Thursday, April 21, 2005

Music books getting bloggy with it.

The Rock Snob's Dictionary is out in book form now, and the authors have a strikingly well-designed blog going. [via] These guys are trying really hard. The Voice recently reviewed it, and in two paragraphs just about out-snobs them.

Also, Continuum's 33-1/3 series, featuring slim books each devoted to an album of some note or worth, has its own blog, the most salient piece of which is the list of forthcoming titles. (Time to light a fire under McGonigal.) The idea of this series appeals to me in almost every way except one: I seem to have absolutly no interest in reading any of it.

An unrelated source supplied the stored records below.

-- ==== Sys2Proof/Machine/Events.lean ====
section
/-! DEFINITION. The meanings of the events: lines, wheel, timers, traction link, sounders, touch inputs, loop telegrams. An
event of the control die changes nothing while that die is held in reset, but for the level of a line (R178, log 11). -/

namespace Sys2Proof.Machine

/-- A line changes level, with what follows from it; while the die is held only the level changes (log 11). -/
def State.lineEvent (level effect : State → State) (s : State) : State := if s.held then level s else (effect s).deliver

/-! ### Lines -/

/-- A cab key's level. -/
def State.keyTo (c : Cab) (on : Bool) (s : State) : State := { s with lines := setKey s.lines c on }

/-- An emergency-stop line's level. -/
def State.emstopTo (c : Cab) (pressed : Bool) (s : State) : State := { s with lines := setEmstop s.lines c pressed }

/-- DCL's level. -/
def State.dclTo (high : Bool) (s : State) : State := { s with lines := { s.lines with dcl := high } }

/-- A key goes off (R9, R13, R14). -/
def execKeyOff (c : Cab) (s : State) : Result :=
  .next (s.lineEvent (State.keyTo c false) fun s => (s.keyTo c false).keyGoesOff c)

/-- A key goes on: no authority transition follows (R5, R14). -/
def execKeyOn (c : Cab) (s : State) : Result := .next (s.lineEvent (State.keyTo c true) (State.keyTo c true))

/-- An emergency stop is pressed (R61), then the synchronisation check (R7). DESIGN CHOICE (log 46): where the press of the other
cab's stop lets the check enter HELD, its source is added before STARTUP is removed; R59 allows both orders. -/
def execEmstopPress (c : Cab) (s : State) : Result :=
  .next (s.lineEvent (State.emstopTo c true) fun s => ((s.emstopTo c true).addSource (.emstop c)).syncCheck)

/-- An emergency stop is released (R61), then the synchronisation check (R7). -/
def execEmstopRelease (c : Cab) (s : State) : Result :=
  .next (s.lineEvent (State.emstopTo c false) fun s => ((s.emstopTo c false).testEmstop c).syncCheck)

/-- DCL goes low (R39, R55, R104, R137). -/
def execDclOpen (s : State) : Result := .next (s.lineEvent (State.dclTo false) State.doorsOpen)

/-- DCL goes high (R55, R104, R136). -/
def execDclClose (s : State) : Result := .next (s.lineEvent (State.dclTo true) State.doorsClose)

/-! ### WHEEL -/

/-- A tachometer pulse (R20, R31, R33). -/
def execTachoPulse (i : Sensor) (bHigh : Bool) (s : State) : Result := .next (s.event (State.pulse i bHigh))

/-- A window ends (R22). -/
def execWindowEnd (s : State) : Result := .next (s.event State.windowEnd)

/-- The slip run-on ends (R28). -/
def execSlipRunOnExpiry (s : State) : Result := .next (s.event State.runOnExpiry)

/-! ### SHAPER and AUTH -/

/-- A shaper period (R40). -/
def execShaperPeriod (s : State) : Result := .next (s.event State.shaperPeriod)

/-- The 300 ms of a demand's age pass (R38). -/
def execFreshness300MsExpiry (s : State) : Result := .next (s.event State.freshExpiry)

/-- The 1000 ms of a demand's age pass (R38). -/
def execFreshness1000MsExpiry (s : State) : Result := .next (s.event State.staleExpiry)

/-- The claim window ends (R8). -/
def execClaimWindowExpiry (s : State) : Result := .next (s.event State.claimExpiry)

/-! ### TLINK -/

/-- A cycle begins (R71). -/
def execTlinkCycleStart (s : State) : Result := .next (s.event State.cycleStart)

/-- A good reply of a station arrives (R74, R75). -/
def execStationReplyGood (r : StationReply) (s : State) : Result := .next (s.event (State.stationReply r))

/-- A station's poll closes with a miss (R74, R76). -/
def execStationMiss (m : Miss) (s : State) : Result := .next (s.event (State.stationMiss m.station m.cause))

/-! ### VIGIL -/

/-- The activity timer expires (R87). -/
def execVigilActivityTimerExpiry (s : State) : Result := .next (s.event State.activityExpiry)

/-- The warn timer expires (R89). -/
def execWarnTimerExpiry (s : State) : Result := .next (s.event State.warnExpiry)

/-- The grace timer expires (R91). -/
def execGraceTimerExpiry (s : State) : Result := .next (s.event State.graceExpiry)

/-! ### SOUND -/

/-- The time an instance's step ends, if a slot holds one. -/
def SoundRec.dueOf (s : SoundRec) : SlotId → Option Nat
  | .sounder c => (s.slot c).map Instance.stepEnd
  | .test => s.testSlot.map fun t => t.2.stepEnd

/-- A slot's step expires at a time. -/
def SoundRec.expire (s : SoundRec) (now : Nat) : SlotId → SoundRec
  | .sounder c => s.stepExpiry now c
  | .test => s.testExpiry now

/-- A step's time runs out in a slot; an empty slot has no step (R99). -/
def State.slotExpiry (slot : SlotId) (s : State) : State :=
  match s.sound.dueOf slot with
  | none => s
  | some due =>
    let s := s.reach due
    { s with sound := s.sound.expire s.now slot }

/-- A pattern step's time runs out (R99). -/
def execPatternStepExpiry (slot : SlotId) (s : State) : Result := .next (s.event (State.slotExpiry slot))

/-- The run time of a channel's instance reaches its minimum run (R100). -/
def State.minRun (c : Sounder) (s : State) : State :=
  match s.sound.slot c with
  | none => s
  | some i =>
    let s := s.reach (i.started + s.sound.minRunOf i)
    { s with sound := s.sound.minRunReached s.now c }

/-- A minimum run is reached (R100). -/
def execMinimumRunReached (c : Sounder) (s : State) : Result := .next (s.event (State.minRun c))

/-- A half-period of a running wave ends (R106): at the time due, whose whole milliseconds the clock shows (log 35). -/
def State.toneChange (s : State) : State :=
  match s.sound.toneDue with
  | none => s
  | some due => if s.sound.waving then { s.reach (due / 1000) with sound := s.sound.toneToggle due } else s

/-- TONE changes level (R106). -/
def execToneHalfPeriod (s : State) : Result := .next (s.event State.toneChange)

/-! ### STOPREQ -/

/-- A scan begins 20 ms after the one before (R128). -/
def State.scanStart (s : State) : State :=
  let s := s.reach ((s.stop.scanAt.map fun t => t + 20).getD s.now)
  { s with stop := { s.stop with scanAt := some s.now } }

/-- A touch scan begins (R128). -/
def execTouchScanStart (s : State) : Result := .next (s.event State.scanStart)

/-- The gate of channel k ends k + 1 ms into its scan, with a count (R128). -/
def State.gateEnd (k : Fin 16) (n : Nat) (s : State) : State :=
  (s.reach ((s.stop.scanAt.map fun t => t + k.val + 1).getD s.now)).measure k n

/-- A touch channel is measured (R128 to R134). -/
def execTouchMeasurement (k : Fin 16) (count : BitVec 12) (s : State) : Result := .next (s.event (State.gateEnd k count.toNat))

/-! ### JUNCT -/

/-- A telegram that passed its check is taken when its fields lie in their ranges, and otherwise dropped (R187, log 38). -/
def State.telegram (id routeSet : Nat) (f : State → State) (s : State) : State := if telegramIn id routeSet then f s else s

/-- A REQUEST beacon (R150, R153 to R155). -/
def execRequestBeacon (id : BitVec 16) (s : State) : Result :=
  .next (s.event fun s => s.telegram id.toNat 0 (State.requestBeacon id.toNat))

/-- A CONFIRM beacon (R150, R159). -/
def execConfirmBeacon (id : BitVec 16) (routeSet : BitVec 3) (locked occupied : Bool) (s : State) : Result :=
  .next (s.event fun s => s.telegram id.toNat routeSet.toNat (State.confirmBeacon id.toNat routeSet.toNat locked occupied))

/-- A report telegram (R156). -/
def execReport (id tram : BitVec 16) (seq : BitVec 3) (result : ReportResult) (routeSet : BitVec 8) (s : State) : Result :=
  .next (s.event fun s =>
    s.telegram id.toNat routeSet.toNat (State.report id.toNat tram.toNat seq result routeSet.toNat))

/-- A telegram that fails its check is dropped: no record changes (R150, R187). -/
def execTelegramDropped (s : State) : Result := .next s

/-- Loop presence lapses (R150, R158). -/
def execLoopPresenceLapse (s : State) : Result := .next (s.event State.loopLapse)

/-- A report timer expires (R157). -/
def execReportTimerExpiry (id : BitVec 16) (s : State) : Result := .next (s.event (State.reportExpiry id.toNat))

end Sys2Proof.Machine
end

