-- ==== Sys2Proof/Machine/Core.lean ====
section
/-! DEFINITION. The machine as the host's interface takes it. -/

def Sys2Proof.core : Host.Core :=
  { State := Sys2Proof.Machine.State
    Fault := Sys2Proof.Machine.Fault
    Refusal := Sys2Proof.Machine.Refusal
    step := Sys2Proof.Machine.step
    reset := Sys2Proof.Machine.State.reset }
end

It's not the uneven choices being offered (Music From Big Pink, London Calling.... In the Aeroplane Over the Sea?), which sweetly level the playing field and add a note of quirkiness to an otherwise predictable list. It's more the apparent lack of any kind of consistent approach --- every author brings his (occasionally her) own structure, focus, history, tone. I'd soooner buy one for the author than album chosen, which seems the wrong way around. I have this same problem with other series, for example, the James Atlas-fueled Eminent Lives books. I actually read Paul Johnson's clear-cut Washington bio, but stalled midway through Chris Hitchens' tortuous presentation of Thomas Jefferson. Call me old-fashioned, or just old, but I'm of the mind that a series should at least offer some pretense of consistency, otherwise why do a series? Obviously, different authors will write differently, but can't we at least get some common frame of reference?

It occurs to me as I write this that at least some of my resistance is due to anticipated buyer's remorse; that, and my inability, born of years in the publishing world and my DNA-inscribed skinflintiness, to spend any money on books. Toss me a free Wolk on JB or, say, Bruno on EC, and I'm there.